__Your task__
Look through the listing for the word "where". Copy each line that has it.
[Opening Supplied material section]
theorem nextPhase_recover (op : SlotOp) : nextPhase t op .recover = none := by
  cases op <;> rfl

theorem drives_of_ne_low (op : SlotOp) {ph : Phase} (h : ph ≠ .low) : drives op ph = false := by
  cases ph
  case low => exact absurd rfl h
  all_goals cases op <;> rfl

/-- The line is driven in the low time only. -/
theorem drives_phaseAt (op : SlotOp) (j : Nat) : drives op (phaseAt t op j).1 = decide (j < slotLow t op) := by
  by_cases hl : j < slotLow t op
  · rw [phaseAt_low t hl]
    cases op
    case none | wait => exact absurd hl (Nat.not_lt_zero j)
    all_goals simpa [drives] using hl
  · have hph : (phaseAt t op j).1 ≠ .low := by
      unfold phaseAt
      split_ifs <;> simp
    rw [drives_of_ne_low op hph, decide_eq_false hl]

/-- While cycles are left in a phase the next one stays in it; after the sampling cycle it is `recover`. -/
theorem phaseAt_succ_of_one_lt (hop : op ≠ .none) (h : 1 < (phaseAt t op j).2) :
    phaseAt t op (j + 1) =
      (if (phaseAt t op j).1 = .sample then .recover else (phaseAt t op j).1, (phaseAt t op j).2 - 1) := by
  by_cases hl : j < slotLow t op
  · rw [phaseAt_low t hl] at h ⊢
    rw [phaseAt_low t (by omega)]
    simp [Nat.sub_sub]
  rcases lt_trichotomy j (sampleAt t op) with hr | rfl | hr
  · rw [phaseAt_release t (by omega) hr] at h ⊢
    rw [phaseAt_release t (by omega) (by omega)]
    simp [Nat.sub_sub]
  · rw [phaseAt_recover t hop (by omega), phaseAt_sample t hop]
    simp [Nat.sub_sub]
  · rw [phaseAt_recover t hop (by omega), phaseAt_recover t hop hr]
    simp [Nat.sub_sub]

/-- The last cycle of a phase, inside the slot, enters the next. -/
theorem nextPhase_phaseAt (hop : op ≠ .none) (h : ¬ 1 < (phaseAt t op j).2) (hj : j + 1 < slotLength t op) :
    nextPhase t op (phaseAt t op j).1 = some (phaseAt t op (j + 1)) := by
  have hlow := slotLow_lt_sampleAt t hop
  by_cases hl : j < slotLow t op
  · rw [phaseAt_low t hl] at h ⊢
    have hend : j + 1 = slotLow t op := by omega
    rw [nextPhase_low t (by omega), hend, phaseAt_release t le_rfl hlow]
  rcases lt_trichotomy j (sampleAt t op) with hr | rfl | hr
  · rw [phaseAt_release t (by omega) hr] at h ⊢
    have hend : j + 1 = sampleAt t op := by omega
    rw [nextPhase_release t (by omega), hend, phaseAt_sample t hop]
  · rw [phaseAt_sample t hop] at h
    omega
  · rw [phaseAt_recover t hop hr] at h
    omega

/-- The last cycle of a slot has no phase after it. -/
theorem phaseAt_last (hop : op ≠ .none) (hj : j + 1 = slotLength t op) :
    (phaseAt t op j).2 = 1 ∧ nextPhase t op (phaseAt t op j).1 = none := by
  have hlow := slotLow_lt_sampleAt t hop
  have hle := sampleAt_le_slotLength t op
  rcases lt_trichotomy j (sampleAt t op) with hr | rfl | hr
  · rw [phaseAt_release t (by omega) hr]
    exact ⟨by simp; omega, nextPhase_release_last t (by omega)⟩
  · rw [phaseAt_sample t hop]
    exact ⟨by simp; omega, nextPhase_sample t op⟩
  · rw [phaseAt_recover t hop hr]
    exact ⟨by simp; omega, nextPhase_recover t op⟩

end

/-! ### A state's place in the slot's time -/

section
variable (cfg : Config) (b : Body) {op : MicroOp} (rest : List MicroOp) {s u : State} {j : Nat}

/-- `s` with the time in the slot, the driver and the line of `u`. -/
def timedAs (u s : State) : State :=
  { s with sphase := u.sphase, tcnt := u.tcnt, dqOe := u.dqOe, dqSync := u.dqSync, devLow := u.devLow }

theorem timedAs_timedAs (u v s : State) : timedAs u (timedAs v s) = timedAs u s := rfl

theorem syncLine_timedAs (d : Bool) (u v s : State) :
    syncLine d u (timedAs v s) = timedAs (syncLine d u v) s := rfl

theorem decodeScratch_timedAs (u s : State) :
    decodeScratch (timedAs u s) = (decodeScratch s).map (timedAs u) id := by
  unfold decodeScratch
  simp only [show (timedAs u s).scratch = s.scratch from rfl]
  split <;> rfl

theorem runEffect_timedAs (e : Effect) (u s : State) :
    runEffect cfg e (timedAs u s) = (runEffect cfg e s).map (timedAs u) id := by
  cases e
  case validatedDecode => exact decodeScratch_timedAs u s
  all_goals rfl

/-- No effect reads or writes the time in the slot, the driver or the line. -/
theorem runEffects_timedAs (es : List Effect) (u s : State) :
    runEffects cfg es (timedAs u s) = (runEffects cfg es s).map (timedAs u) id := by
  induction es generalizing s with
  | nil => rfl
  | cons e es ih =>
    simp only [runEffects, runEffect_timedAs]
    rcases runEffect cfg e s with ⟨s', _ | err⟩
    · exact ih s'
    · rfl

theorem recordSlot_timedAs (op : SlotOp) (u s : State) :
    recordSlot cfg op (timedAs u s) = timedAs u (recordSlot cfg op s) := by
  cases op <;> rfl

theorem completeCommand_timedAs (u s : State) :
    completeCommand cfg b (timedAs u s) =
      { completeCommand cfg b s with dqSync := u.dqSync, devLow := u.devLow } := by
  rw [completeCommand, runEffects_timedAs]
  rfl

theorem moveOn_timedAs (u : State) (r : State × Option Err) :
    moveOn cfg b rest (r.map (timedAs u) id) =
      { moveOn cfg b rest r with dqSync := u.dqSync, devLow := u.devLow } := by
  rcases r with ⟨s, _ | e⟩ <;> cases rest
  case some.nil | some.cons => exact completeCommand_timedAs cfg b u { s with err := e }
  case none.nil => exact completeCommand_timedAs cfg b u s
  case none.cons => rfl

theorem endMicroOp_eq (s : State) :
    endMicroOp cfg b op rest s = moveOn cfg b rest (runEffects cfg op.post (recordSlot cfg op.slot s)) := by
  unfold endMicroOp
  split <;> rename_i h <;> rw [h] <;> cases rest <;> rfl

/-- The end of a slot gives the next one its own time and driver, and leaves the line. -/
theorem endMicroOp_timedAs (u s : State) :
    endMicroOp cfg b op rest (timedAs u s) =
      { endMicroOp cfg b op rest s with dqSync := u.dqSync, devLow := u.devLow } := by
  rw [endMicroOp_eq, endMicroOp_eq, recordSlot_timedAs, runEffects_timedAs, moveOn_timedAs]

/-! ### One cycle's count -/

/-- A state stands in cycle `j` of a slot. -/
structure Counts (t : Timing) (op : SlotOp) (j : Nat) (u : State) : Prop where
  sphase : u.sphase = (phaseAt t op j).1
  tcnt : u.tcnt = (phaseAt t op j).2
  dqOe : u.dqOe = drives op u.sphase

theorem Counts.timedAs {t : Timing} {op : SlotOp} (h : Counts t op j u) (s : State) : Counts t op j (timedAs u s) :=
  ⟨h.sphase, h.tcnt, h.dqOe⟩

/-- Inside a slot a cycle only counts on. -/
theorem countCycle_inside (hop : op.slot ≠ .none) (h : Counts cfg.timing op.slot j u)
    (hj : j + 1 < slotLength cfg.timing op.slot) :
    Counts cfg.timing op.slot (j + 1) (countCycle cfg b op rest u) ∧
      countCycle cfg b op rest u = timedAs (countCycle cfg b op rest u) u := by
  obtain ⟨hs, ht, hdq⟩ := h
  by_cases hstay : 1 < u.tcnt
  · have hnext := phaseAt_succ_of_one_lt cfg.timing hop (ht ▸ hstay)
    have hcount : countCycle cfg b op rest u =
        { u with tcnt := u.tcnt - 1, sphase := if u.sphase = .sample then .recover else u.sphase } := if_pos hstay
    rw [← hs, ← ht] at hnext
    rw [hcount]
    refine ⟨⟨(congrArg Prod.fst hnext).symm, (congrArg Prod.snd hnext).symm, hdq.trans ?_⟩, rfl⟩
    change _ = drives op.slot (if u.sphase = .sample then .recover else u.sphase)
    split
    · next hsample => rw [hsample, drives_of_ne_low _ (by decide), drives_of_ne_low _ (by decide)]
    · rfl
  · have hnext := nextPhase_phaseAt cfg.timing hop (ht ▸ hstay) hj
    have hcount : countCycle cfg b op rest u =
        { u with
          sphase := (phaseAt cfg.timing op.slot (j + 1)).1
          tcnt := (phaseAt cfg.timing op.slot (j + 1)).2
          dqOe := drives op.slot (phaseAt cfg.timing op.slot (j + 1)).1 } := by
      rw [countCycle, if_neg hstay, hs, hnext]
    rw [hcount]
    exact ⟨⟨rfl, rfl, rfl⟩, rfl⟩

/-- The last cycle of a slot ends it (70_reset_and_hazards.md R270). -/
theorem countCycle_end (hop : op.slot ≠ .none) (h : Counts cfg.timing op.slot j u)
    (hj : j + 1 = slotLength cfg.timing op.slot) : countCycle cfg b op rest u = endMicroOp cfg b op rest u := by
  obtain ⟨hone, hnone⟩ := phaseAt_last cfg.timing hop hj
  rw [countCycle, h.sphase, h.tcnt, hone, hnone, if_neg (Nat.lt_irrefl 1)]

end

/-! ### The controller's part of a cycle -/

section
variable (cfg : Config) {op : MicroOp} (cs : List ClockIn) {s u : State} {j : Nat}

/-- What the cycles before cycle `j` of a slot that began in `s` have done, the time and the line aside: the effects
before the slot in its first cycle, and the sample in the sampling cycle. -/
def slotBase (cfg : Config) (op : MicroOp) (cs : List ClockIn) (s : State) (j : Nat) : State :=
  if j = 0 then s
  else if j ≤ sampleAt cfg.timing op.slot then (runEffects cfg op.pre s).1
  else sampled cfg.timing op.slot cs (runEffects cfg op.pre s).1

theorem slotBase_zero (s : State) : slotBase cfg op cs s 0 = s := rfl

theorem slotBase_unsampled (s : State) (h0 : j ≠ 0) (h : j ≤ sampleAt cfg.timing op.slot) :
    slotBase cfg op cs s j = (runEffects cfg op.pre s).1 := by
  rw [slotBase, if_neg h0, if_pos h]

theorem slotBase_sampled (s : State) (h : sampleAt cfg.timing op.slot < j) :
    slotBase cfg op cs s j = sampled cfg.timing op.slot cs (runEffects cfg op.pre s).1 := by
  rw [slotBase, if_neg (Nat.ne_zero_of_lt h), if_neg (Nat.not_le_of_lt h)]

/-- The controller's own work in a cycle before it counts. -/
def beforeCount (cfg : Config) (op : MicroOp) (u : State) : State :=
  let u1 := if atSlotStart cfg op u then (runEffects cfg op.pre u).1 else u
  if u1.sphase = .sample then sampleLine op.slot u1 else u1

theorem controllerCycle_eq (b : Body) (rest : List MicroOp) (hop : op.slot ≠ .none) (ho : opsLeft b u = op :: rest) :
    controllerCycle cfg b u = countCycle cfg b op rest (beforeCount cfg op u) := by
  simp [controllerCycle, ho, hop, beforeCount]

theorem sampleLine_timedAs (t : Timing) (op : SlotOp) (u s : State)
    (h : u.dqSync.getLsbD 1 = lineAt t op cs (sampleAt t op - 2)) :
    sampleLine op (timedAs u s) = timedAs u (sampled t op cs s) := by
  cases op
  case reset | read => simp only [sampleLine, sampled, timedAs, h]; rfl
  all_goals rfl

theorem sampled_of_unsampled (t : Timing) {op : SlotOp} (h : sampleAt t op = slotLength t op) (s : State) :
    sampled t op cs s = s := by
  cases op
  case reset | read => simp [sampleAt, slotLength] at h
  all_goals rfl

theorem atSlotStart_iff (hop : op.slot ≠ .none) (h : Counts cfg.timing op.slot j u) :
    atSlotStart cfg op u = true ↔ j = 0 := by
  rw [← phaseAt_eq_firstPhase_iff cfg.timing hop, atSlotStart, h.sphase, h.tcnt]
  simp [Prod.ext_iff]

theorem two_le_sampleAt (t : Timing) {op : SlotOp} (h : sampleAt t op < slotLength t op) : 2 ≤ sampleAt t op := by
  cases op
  case reset => exact Nat.add_le_add t.tRstl.pos t.tMsp.pos
  case read => exact Nat.add_le_add t.tRl.pos t.tMsr.pos
  all_goals exact absurd h (Nat.lt_irrefl _)

theorem Counts.sphase_sample_iff (h : Counts cfg.timing op.slot j u) (hop : op.slot ≠ .none) :
    u.sphase = .sample ↔ j = sampleAt cfg.timing op.slot := by
  rw [h.sphase, phaseAt_sample_iff cfg.timing hop]

/-- In the first cycle the effects before the slot are made. -/
theorem beforeCount_first (hop : op.slot ≠ .none) (h : Counts cfg.timing op.slot 0 u)
    (hu : u = timedAs u s) : beforeCount cfg op u = timedAs u (runEffects cfg op.pre s).1 := by
  have hpos := Nat.zero_lt_of_lt (slotLow_lt_sampleAt cfg.timing hop)
  have hpre : (runEffects cfg op.pre u).1 = timedAs u (runEffects cfg op.pre s).1 := by
    rw [hu, runEffects_timedAs]
    rfl
  have hnot : (timedAs u (runEffects cfg op.pre s).1).sphase ≠ .sample := fun hs =>
    hpos.ne ((h.sphase_sample_iff cfg hop).mp hs)
  rw [beforeCount, if_pos ((atSlotStart_iff cfg hop h).mpr rfl), hpre, if_neg hnot]

/-- Later only the sampling cycle has work to do. -/
theorem beforeCount_later (hop : op.slot ≠ .none) (h : Counts cfg.timing op.slot j u) (h0 : j ≠ 0) :
    beforeCount cfg op u = if j = sampleAt cfg.timing op.slot then sampleLine op.slot u else u := by
  rw [beforeCount, if_neg (mt (atSlotStart_iff cfg hop h).mp h0)]
  exact if_congr (h.sphase_sample_iff cfg hop) rfl rfl

/-- A cycle of a slot does its part before it counts. -/
theorem beforeCount_eq (hop : op.slot ≠ .none) (h : Counts cfg.timing op.slot j u)
    (hj : j < slotLength cfg.timing op.slot) (hu : u = timedAs u (slotBase cfg op cs s j))
    (hline : 2 ≤ j → u.dqSync.getLsbD 1 = lineAt cfg.timing op.slot cs (j - 2)) :
    beforeCount cfg op u = timedAs u (slotBase cfg op cs s (j + 1)) := by
  have hpos := Nat.zero_lt_of_lt (slotLow_lt_sampleAt cfg.timing hop)
  by_cases h0 : j = 0
  · subst h0
    rw [slotBase_zero] at hu
    rw [slotBase_unsampled cfg cs s Nat.one_ne_zero hpos]
    exact beforeCount_first cfg hop h hu
  rw [beforeCount_later cfg hop h h0]
  rcases lt_trichotomy j (sampleAt cfg.timing op.slot) with hlt | rfl | hgt
  · rw [slotBase_unsampled cfg cs s h0 hlt.le] at hu
    rw [if_neg hlt.ne, slotBase_unsampled cfg cs s (Nat.succ_ne_zero j) hlt]
    exact hu
  · rw [slotBase_unsampled cfg cs s h0 le_rfl] at hu
    rw [if_pos rfl, slotBase_sampled cfg cs s (Nat.lt_succ_self _),
      ← sampleLine_timedAs cs _ _ u _ (hline (two_le_sampleAt cfg.timing hj))]
    exact congrArg (sampleLine op.slot) hu
  · rw [slotBase_sampled cfg cs s hgt] at hu
    rw [if_neg hgt.ne', slotBase_sampled cfg cs s (Nat.lt_succ_of_lt hgt)]
    exact hu

end

/-! ### The cycles of a slot -/

section
variable (cfg : Config) {op : MicroOp} {rest : List MicroOp} {cs : List ClockIn} {s u : State} {j : Nat}

/-- `u` is what `j` clock cycles of a slot have made of the state `s` at its start; the last two are in the
synchroniser (10_state.md R44). -/
structure InSlot (cfg : Config) (op : MicroOp) (cs : List ClockIn) (s : State) (j : Nat) (u : State) : Prop where
  base : u = timedAs u (slotBase cfg op cs s j)
  counts : Counts cfg.timing op.slot j u
  newest : 1 ≤ j → u.dqSync.getLsbD 0 = lineAt cfg.timing op.slot cs (j - 1)
  older : 2 ≤ j → u.dqSync.getLsbD 1 = lineAt cfg.timing op.slot cs (j - 2)

theorem runEffects_uix (es : List Effect) (s : State) : (runEffects cfg es s).1.uix = s.uix :=
  congrArg (fun r => r.1.uix) (runEffects_placed cfg es s.uix s.turn s)

theorem sampled_kept (t : Timing) (op : SlotOp) (cs : List ClockIn) (s : State) : Kept s (sampled t op cs s) := by
  cases op <;> constructor <;> rfl

theorem slotBase_kept (j : Nat) : Kept s (slotBase cfg op cs s j) := by
  unfold slotBase
  split_ifs
  · exact Kept.refl s
  · exact runEffects_kept cfg op.pre s
  · exact (runEffects_kept cfg op.pre s).trans (sampled_kept _ _ _ _)

/-- A slot's cycles leave the command in flight and its position. -/
theorem slotBase_inFlight (j : Nat) :
    (slotBase cfg op cs s j).busy = s.busy ∧ (slotBase cfg op cs s j).uix = s.uix := by
  have hsampled (x : State) : (sampled cfg.timing op.slot cs x).busy = x.busy ∧
      (sampled cfg.timing op.slot cs x).uix = x.uix := by
    cases op.slot <;> exact ⟨rfl, rfl⟩
  unfold slotBase
  split_ifs
  · exact ⟨rfl, rfl⟩
  · exact ⟨runEffects_busy cfg _ _, runEffects_uix cfg _ _⟩
  · obtain ⟨hb, hx⟩ := hsampled (runEffects cfg op.pre s).1
    exact ⟨hb.trans (runEffects_busy cfg _ _), hx.trans (runEffects_uix cfg _ _)⟩

theorem InSlot.busy_eq (h : InSlot cfg op cs s j u) : u.busy = s.busy :=
  (congrArg State.busy h.base).trans (slotBase_inFlight cfg j).1

theorem InSlot.body_eq (h : InSlot cfg op cs s j u) : u.body = s.body := by
  have hk : Kept s (slotBase cfg op cs s j) := slotBase_kept cfg j
  have hbase : u.body = (slotBase cfg op cs s j).body := (congrArg State.body h.base).trans rfl
  rw [hbase, State.body, State.body, State.current, State.current, hk.lop, hk.limm, hk.laddr]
[Closing Supplied material section]
__Written answer__
structure Counts (t : Timing) (op : SlotOp) (j : Nat) (u : State) : Prop where
structure InSlot (cfg : Config) (op : MicroOp) (cs : List ClockIn) (s : State) (j : Nat) (u : State) : Prop where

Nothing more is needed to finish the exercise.